I’m having almost daily conversations with my clients, most of whom are already traditionally published, about various ways they can extend their brands, increase their income and/or grow their readership by self-publishing e-books “on the side.” I’m coming across some interesting questions during these discussions. One that I’ve been hearing lately comes from authors trying to figure out how they can make the most money with their next book: through traditional or self-pub.

They’re trying to estimate potential e-book sales vs. potential advance from a regular publisher.

Book made of money

This is clearly a speculative approach. While an agent might be pretty good at predicting the ballpark advance for a book, it’s almost impossible to predict how much money you’d make on your e-book unless you’ve done several already.

Trying to compare “potentials” is dicey business.

In any case, some authors are wondering:

If their agent shops the book and gets a publishing offer from a reputable house, but the advance is lower than the author wants, can the author reject the offer, take back the book, and self-publish it?

Technically, the answer is usually “yes” unless the author/agent agreement stipulates otherwise. If I shop a project, you are within your rights to reject any offers and take the project back. But it’s important to realize that it puts agents in the position of spending hours and weeks and months on something for which they’ll never be compensated.

It might be better for the author to set a threshold up front.

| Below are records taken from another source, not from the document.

-- ==== Sys2Proof/Laws/Engine.lean ====
section
/-! SUPPORT. The note map, note-on and the rendering pass: what they can do. -/

namespace Sys2Proof.Machine

variable {sampleRate bpm : Number}

/-! ### The note map (R46, R331) -/

/-- Voices stand in note order. -/
def Ordered (vs : List Voice) : Prop := vs.Pairwise fun a b => a.note ≤ b.note

theorem mem_register (vs : List Voice) (v u : Voice) : u ∈ register vs v ↔ u = v ∨ u ∈ vs := by
  induction vs with
  | nil => simp [register]
  | cons x xs ih =>
    unfold register
    split
    · simp only [List.mem_cons, ih]; tauto
    · simp only [List.mem_cons]

theorem register_ordered {vs : List Voice} (v : Voice) (h : Ordered vs) : Ordered (register vs v) := by
  induction vs with
  | nil => simp [register, Ordered]
  | cons x xs ih =>
    have hx := List.pairwise_cons.mp h
    unfold register
    split
    · rename_i hle
      refine List.pairwise_cons.mpr ⟨fun u hu => ?_, ih hx.2⟩
      rcases (mem_register xs v u).mp hu with rfl | hu
      · exact hle
      · exact hx.1 u hu
    · rename_i hlt
      have hlt := (not_le.mp hlt).le
      refine List.pairwise_cons.mpr ⟨fun u hu => ?_, h⟩
      rcases List.mem_cons.mp hu with rfl | hu
      · exact hlt
      · exact hlt.trans (hx.1 u hu)

/-- Registration puts the Voice after those under its note, and moves no other. -/
theorem register_filter {vs : List Voice} (v : Voice) (h : Ordered vs) (note : Fin 128) :
    (register vs v).filter (fun u => u.note = note)
      = vs.filter (fun u => u.note = note) ++ if v.note = note then [v] else [] := by
  induction vs with
  | nil => by_cases e : v.note = note <;> simp [register, e]
  | cons x xs ih =>
    have hx := List.pairwise_cons.mp h
    unfold register
    split
    · rw [List.filter_cons, ih hx.2, List.filter_cons]
      by_cases e : x.note = note <;> simp [e]
    · rename_i hlt
      have hlt := not_le.mp hlt
      by_cases e : v.note = note
      · have : (x :: xs).filter (fun u => u.note = note) = [] := by
          rw [List.filter_eq_nil_iff]
          intro u hu hc
          have hn : u.note = note := by simpa using hc
          have : x.note ≤ u.note := by
            rcases List.mem_cons.mp hu with rfl | hu
            · exact le_rfl
            · exact hx.1 u hu
          rw [hn, ← e] at this
          exact absurd hlt (not_lt.mpr this)
        rw [List.filter_cons, this]; simp [e]
      · rw [List.filter_cons]; simp [e]

theorem register_filter_ne (vs : List Voice) (v : Voice) :
    (register vs v).filter (fun u => u.note ≠ v.note) = vs.filter (fun u => u.note ≠ v.note) := by
  induction vs with
  | nil => simp [register]
  | cons x xs ih =>
    unfold register
    split
    · rw [List.filter_cons, ih, List.filter_cons]
    · rw [List.filter_cons]; simp

/-- The same, for a note-on's Voices one after another. -/
theorem foldl_register {vs new : List Voice} {note : Fin 128} (h : Ordered vs) (hn : ∀ v ∈ new, v.note = note) :
    Ordered (new.foldl register vs) ∧
    (new.foldl register vs).filter (fun u => u.note = note) = vs.filter (fun u => u.note = note) ++ new ∧
    (new.foldl register vs).filter (fun u => u.note ≠ note) = vs.filter (fun u => u.note ≠ note) ∧
    ∀ u, u ∈ new.foldl register vs ↔ u ∈ vs ∨ u ∈ new := by
  induction new generalizing vs with
  | nil => simp [h]
  | cons v vs' ih =>
    have hv := hn v (by simp)
    obtain ⟨a, b, c, d⟩ := ih (register_ordered v h) fun u hu => hn u (by simp [hu])
    refine ⟨a, ?_, ?_, fun u => ?_⟩
    · rw [List.foldl_cons, b, register_filter v h note, if_pos hv, List.append_assoc]; rfl
    · rw [List.foldl_cons, c, ← hv, register_filter_ne]
    · rw [List.foldl_cons, d, mem_register, List.mem_cons]; tauto

/-! ### Note-on (R321, R271) -/

/-- One Voice for each Sample of the list, in order. -/
theorem newVoices_ok {p : Fin 16} {note vel : Fin 128} {xs : List (Sample × Nat)} {d : Nat} {y : List Voice × Nat}
    (h : newVoices p note vel xs d = .ok y) :
    List.Forall₂ (fun x v => 1 ≤ x.1.src.numSamples ∧ ∃ k, v = (Voice.construct p x.2 x.1 note vel k).1) xs y.1 := by
  induction xs generalizing d y with
  | nil => cases h; exact .nil
  | cons x xs ih =>
    unfold newVoices at h
    split at h
    · cases h
    rename_i v hv
    split at h
    · cases h
    rename_i vs hvs
    cases h
    obtain ⟨h1, rfl⟩ := (newVoice_ok p x.2 x.1 note vel d v).mp hv
    exact .cons ⟨h1, d, rfl⟩ (ih hvs)

theorem newVoices_total {p : Fin 16} {note vel : Fin 128} {xs : List (Sample × Nat)} (d : Nat)
    (h : ∀ x ∈ xs, 1 ≤ x.1.src.numSamples) : ∃ y, newVoices p note vel xs d = .ok y := by
  induction xs generalizing d with
  | nil => exact ⟨_, rfl⟩
  | cons x xs ih =>
    have hv := (newVoice_ok p x.2 x.1 note vel d _).mpr ⟨h x (by simp), rfl⟩
    obtain ⟨y, hy⟩ := ih (Voice.construct p x.2 x.1 note vel d).2 fun z hz => h z (by simp [hz])
    exact ⟨((Voice.construct p x.2 x.1 note vel d).1 :: y.1, y.2), by unfold newVoices; simp only [hv, hy]⟩

/-- The Samples a note-on starts are Samples of the Part, with their own indices. -/
theorem mem_startingSamples {part : Part} {pol : Policy} {p : Fin 16} {note vel : Nat} {x : Sample × Nat} :
    x ∈ startingSamples part pol p note vel ↔
      part.samples[x.2]? = some x.1 ∧ x.1.covers note vel = true ∧ pol.allows p x.2 = true := by
  unfold startingSamples
  rw [List.mem_filter, Bool.and_eq_true, List.mem_zipIdx_iff_getElem?]

/-! ### The pass (R330) -/

/-- Only a Voice with a usable bus is rendered; a turn that completes leaves the machine or renders into that bus. -/
theorem processVoice_ok {s : State} {v : Voice} {t : Turn} (h : processVoice s v sampleRate bpm = .ok t) :
    ∃ smp, s.sampleAt v.part v.sample = some smp ∧
      ((t = { state := s, left := none } ∧ ∀ b, s.buses[smp.bus]? = some b → b.usable = false) ∨
       ∃ bus x, s.buses[smp.bus]? = some bus ∧ bus.usable = true ∧
        renderVoice s v smp.bus bus.sampleCount sampleRate bpm = .ok x ∧
        t = { state := x.state, left := if x.stop then none else some x.voice }) := by
  unfold processVoice at h
  split at h
  · cases h
  rename_i smp hs
  refine ⟨smp, hs, ?_⟩
  split at h
  · rename_i hb
    cases h
    exact .inl ⟨rfl, fun b e => by rw [hb] at e; cases e⟩
  · rename_i bus hb
    split at h
    · rename_i hu
      split at h
      · cases h
      rename_i x hx
      cases h
      exact .inr ⟨bus, x, hb, hu, hx, rfl⟩
    · rename_i hu
      cases h
      exact .inl ⟨rfl, fun b e => by rw [hb] at e; cases e; simpa using hu⟩

/-- What a render keeps of the Voice. -/
theorem renderVoice_identity {s : State} {v : Voice} {k n : Nat} {x : Rendered}
    (h : renderVoice s v k n sampleRate bpm = .ok x) : x.voice.identity = v.identity := by
  obtain ⟨smp, bus, b, fin, -, -, -, hbl, hf, rfl⟩ := renderVoice_ok h
  obtain ⟨-, -, hrs⟩ := renderBlock_ok hbl
  obtain ⟨l1, -, -⟩ := renderSamples_length n hrs
  obtain ⟨hid, -, -, -⟩ := renderSamples_preserves
    (preserved_identity s.parts[v.part] sampleRate bpm { voice := v.refreshAmp smp, smp := smp, draws := s.draws }) n hrs
    ⟨rfl, rfl, rfl, rfl⟩
  obtain ⟨⟨f, buf, hfv, -, -⟩, -, -⟩ := finishBlock_ok hf l1
  show fin.voice.identity = _
  rw [hfv]; exact hid

/-- A Sample but for its matrix outputs. -/
def Sample.still (smp : Sample) : Sample := { smp with mtx := { smp.mtx with mod := ⟨0, 0, 0, 0, 0⟩ } }

/-- From `s` to `t` the Voices, the Parts' stores, the responses, the Samples but for matrix outputs, and the shapes of the
buses are the same. -/
structure StillPlaying (s t : State) : Prop where
  voices : ∀ p : Fin 16, t.parts[p].voices = s.parts[p].voices
  pitchbend : ∀ p : Fin 16, t.parts[p].pitchbend = s.parts[p].pitchbend
  samples : ∀ p k, (t.sampleAt p k).map Sample.still = (s.sampleAt p k).map Sample.still
  buses : ∀ b : Nat, (t.buses[b]?).map Bus.frame = (s.buses[b]?).map Bus.frame
  lone : t.voice = s.voice
  resp : t.resp = s.resp

theorem StillPlaying.refl (s : State) : StillPlaying s s := ⟨fun _ => rfl, fun _ => rfl, fun _ _ => rfl, fun _ => rfl, rfl, rfl⟩

theorem StillPlaying.trans {s t u : State} (h : StillPlaying s t) (k : StillPlaying t u) : StillPlaying s u :=
  ⟨fun p => (k.voices p).trans (h.voices p), fun p => (k.pitchbend p).trans (h.pitchbend p),
    fun p j => (k.samples p j).trans (h.samples p j), fun b => (k.buses b).trans (h.buses b), k.lone.trans h.lone,
    k.resp.trans h.resp⟩

/-- A render leaves every Voice list, and every Sample but for matrix outputs. -/
theorem renderVoice_still {s : State} {v : Voice} {k n : Nat} {x : Rendered}
    (h : renderVoice s v k n sampleRate bpm = .ok x) : StillPlaying s x.state := by
  have hframe := renderVoice_frame h
  obtain ⟨smp, bus, b, fin, hs, -, -, hbl, hf, rfl⟩ := renderVoice_ok h
  obtain ⟨-, -, hrs⟩ := renderBlock_ok hbl
  obtain ⟨-, hsmp, hslots, -⟩ := renderSamples_preserves
    (preserved_identity s.parts[v.part] sampleRate bpm { voice := v.refreshAmp smp, smp := smp, draws := s.draws }) n hrs
    ⟨rfl, rfl, rfl, rfl⟩
  refine ⟨fun p => (s.setSample_part v.part p v.sample b.playing.smp).2.2,
    fun p => (s.setSample_part v.part p v.sample b.playing.smp).1, fun p j => ?_, hframe.busFrame, rfl, rfl⟩
  show ((s.setSample v.part v.sample b.playing.smp).sampleAt p j).map _ = _
  rw [State.setSample_sampleAt]
  split
  · rename_i e
    rw [e.1, e.2, hs, hsmp]
    simp only [Option.map_some, Sample.still]
    rw [hslots]
  · rfl

/-- What a render asks of the Sample and the Part does not depend on matrix outputs (R270). -/
theorem Playable.congr {part part' : Part} {smp smp' : Sample} {v : Voice} (h : Playable part smp v sampleRate bpm)
    (hs : smp'.still = smp.still) (hp : part'.pitchbend = part.pitchbend) : Playable part' smp' v sampleRate bpm := by
  have he : smp' = { smp with mtx := smp'.mtx } := by
    cases smp; cases smp'; simp only [Sample.still, Sample.mk.injEq] at hs ⊢; simp_all
  rw [he]
  have hspeed : speedOf part' { smp with mtx := smp'.mtx } v sampleRate = speedOf part smp v sampleRate := by
    unfold speedOf semitones; rw [hp]
  exact ⟨h.rate, h.source, h.steppable, by rw [hspeed]; exact h.reaches⟩

/-- A Voice that can take its turn can still take it after others have. -/
theorem ProcessReady.still {s t : State} {v : Voice} (h : ProcessReady s v sampleRate bpm) (k : StillPlaying s t) :
    ProcessReady t v sampleRate bpm := by
  obtain ⟨smp, hs, hb⟩ := h
  have hsm := k.samples v.part v.sample
  rw [hs, Option.map_some, Option.map_eq_some_iff] at hsm
  obtain ⟨smp', hs', he⟩ := hsm
  refine ⟨smp', hs', fun b hbt hu => ?_⟩
  have hbus : smp'.bus = smp.bus := by
    show smp'.still.bus = smp.still.bus
    rw [he]
  rw [hbus] at hbt
  have hbf := k.buses smp.bus
  rw [hbt, Option.map_some] at hbf
  obtain ⟨b0, hb0, hf⟩ := Option.map_eq_some_iff.mp hbf.symm
  obtain ⟨h1, h2⟩ := hb b0 hb0 (by rw [Bus.usable_congr hf, hu])
  have hc : b.sampleCount = b0.sampleCount := (congrArg (fun z => z.2.1) hf).symm
  exact ⟨by rw [hc]; exact (Bus.takes_congr hf.symm _).mpr h1, h2.congr he (k.pitchbend v.part)⟩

For example, “If I can’t get an advance of more than $10,000, I will not take the deal.” In that case, I (the agent) might be better off saying up front, “That doesn’t make it worth my while to work on this project, because I can’t guarantee ANY advance, let alone a $10,000 one, so I’m going to hand this back to you and you’re free to do with it what you like.”

Agents already spend time shopping projects that won’t sell, and we’ll never get paid for that work. We understand this, and it’s a risk we take. But to have the added pressure of “Even if I DO sell it, the author might reject the sale and I still won’t get paid,” is kind of unreasonable. So in the interest of not wasting your agent’s time and avoiding purposely derailing their attempt to make a living, it’s a good idea to have some specific idea up front of what you will and won’t accept—and talk to your agent about it.

Are you making the “self vs. traditional” decision based on potential income? If so, how are you making the calculations? And are you talking with your agent about it?